Eliminating the bundled fee ( and its split ) is the answer, and let the lender pay a hard cost from their own funds for the AMC service. Maybe the ledner can pass thedi rcost for that service on to th borrower, idk.

In the above, by eliminating a bundled/split fee, the lender passes on the full appraisal fee covered by the borrower to the appraiser. - which removes the AMCs from the fee end wrt appraisals, and they can do the rest- ordering, administration, and review. Tht is in fact the way AMCs;s owned by a lender usually work - they operate on cost plus where their appraiser in a region get paid the same fee for non-complex work and only bids on complex or high value ( typically)

For independent AMC;s if the lender can get the AMC hard cost covered by the borrower, then they will. Again - disclosures of a fee split is not teh answer; elimination of the split via the bundled fee on the HUD allowed is teh answer.
 
What do you mean "good to hear that we agree on that"? When have I ever said otherwise? Never, that's when. Grow TF up.

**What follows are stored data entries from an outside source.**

/-- R59: the bus state. -/
inductive BusState
  | idle | listening | unreliable
  deriving DecidableEq, Repr

/-- R15, R18: a side's requested mode (HOLD is never requested) and effective mode. -/
inductive SideMode
  | off | manual | auto | hold
  deriving DecidableEq, Repr

/-- R16, R20: a feed channel's requested and effective mode. -/
inductive FeedMode
  | off | manual | autoLevel | autoFlow
  deriving DecidableEq, Repr

/-- R19: the effective heating level. -/
inductive HeatLevel
  | off | hold | full
  deriving DecidableEq, Repr

/-- R21: the effective records mode. -/
inductive RecordsMode
  | off | run | stopmark
  deriving DecidableEq, Repr

/-- R25: the board status. -/
inductive BoardStatus
  | running | held
  deriving DecidableEq, Repr

/-- R25: what the Board Reader is doing. -/
inductive Activity
  | idle | reading | executing
  deriving DecidableEq, Repr

/-- R23: the state of an order slot. -/
inductive SlotState
  | free | posted | taken | staged | done | refused | skipped | withdrawn
  deriving DecidableEq, Repr

/-- R30: the order kinds. -/
inductive OrderKind
  | setValue | adjustValue | swapValue | readValue | loadPage | patchPage | confirmPage | setState | clearSafe | setSide
  | capture | jog | setZone | setFeed | clearFault | setChainage | rearmBus | mark | flushRecords | withdraw
  deriving DecidableEq, Repr

/-- The reasons of 02 "Reasons". -/
inductive Reason
  | none | check | abandoned | stopped | badKind | badSubject | range | wrongState | pageInvalid | pageContent
  | stageFull | duplicateStage | duplicateStamp | notStaged | chain | haltActive | slopeTaken | queueFull
  | stagedPending | notFaulted
  deriving DecidableEq, Repr

/-- R52: the four configuration pages. -/
inductive PageKind
  | zoneMap | headMap | filter | geometry
  deriving DecidableEq, Repr

/-- The note kinds of 12.4. -/
inductive NoteKind
  | zoneFault | zoneShed | budgetLow | headSuspect | headDropped | headReadmitted | headMismatch | junctionDown
  | junctionRestored | busUnreliable | travelSilent | travelRestored | badStep | stateChanged | sideHold | sideRestored
  | feedJam | sensorLost | sensorRestored | thermalRun | referenceForced | recordLoss | halt
  deriving DecidableEq, Repr

/-- R171: the six attention causes. -/
inductive Cause
  | outcome | page | note | held | safe | layout
  deriving DecidableEq, Repr

/-- R87: the state of a head; ABSENT is `none` of an Option. -/
inductive HeadState
  | active | suspect | dropped | mismatch | unconfirmed
  deriving DecidableEq, Repr

/-- R87: the kind of a head. -/
inductive HeadKind
  | sonic | slope | stroke | scanner
  deriving DecidableEq, Repr

/-- R87: what a head's last reading was. -/
inductive ReadingStatus
  | none | valid | invalid
  deriving DecidableEq, Repr

/-- R78: the three junctions. -/
inductive JunctionId
  | left | right | centre
  deriving DecidableEq, Repr

/-- R81: the state of a junction. -/
inductive JunctionState
  | unknown | ready | latched | resync | down
  deriving DecidableEq, Repr

/-- R80: the mode of a junction. -/
inductive LinkMode
  | plain | checked
  deriving DecidableEq, Repr

/-- R79: the outcome of a head link transaction. -/
inductive TxOutcome
  | good | timeout | charError | modeMismatch | nakLatched | nakEmpty
  deriving DecidableEq, Repr

/-- R78: the head registers and junction commands. -/
inductive LinkCommand
  | reading | status | trigger | line | reference | clear | setMode | jstatus
  deriving DecidableEq, Repr

/-- R96: the six screed sections. -/
inductive Section
  | mainL | mainR | extL | extR | boltL | boltR
  deriving DecidableEq, Repr

/-- R96: whether the width can be trusted. -/
inductive WidthStatus
  | good | stale
  deriving DecidableEq, Repr

/-- R105: what a side is referenced to. -/
inductive ReferenceKind
  | grade | slope
  deriving DecidableEq, Repr

/-- R105: whether a side is referenced. -/
inductive ReferenceStatus
  | ok | lost
  deriving DecidableEq, Repr

/-- R105: the state of a side's valve. -/
inductive ValveState
  | idle | pulsingUp | pulsingDown | reversalGap
  deriving DecidableEq, Repr

/-- The two directions of a valve pulse (R118). -/
inductive Direction
  | up | down
  deriving DecidableEq, Repr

The only way the lenders will be forced to pay the AMCs end instead of the borrower paying for it is if the feds enact a regulation to that effect. I daresay you'll have better luck getting the feds to legislate a national minimum wage for appraisers.

As for cost-plus what that would do is *increase* the amount of shopping and negotiating the AMCs engage in (and the costs they charge the lender for doing it) . But that isn't what you had in mind, is it?


I just posted a poll. Let's see who can be honest with their responses. And who will lie in order to make a point.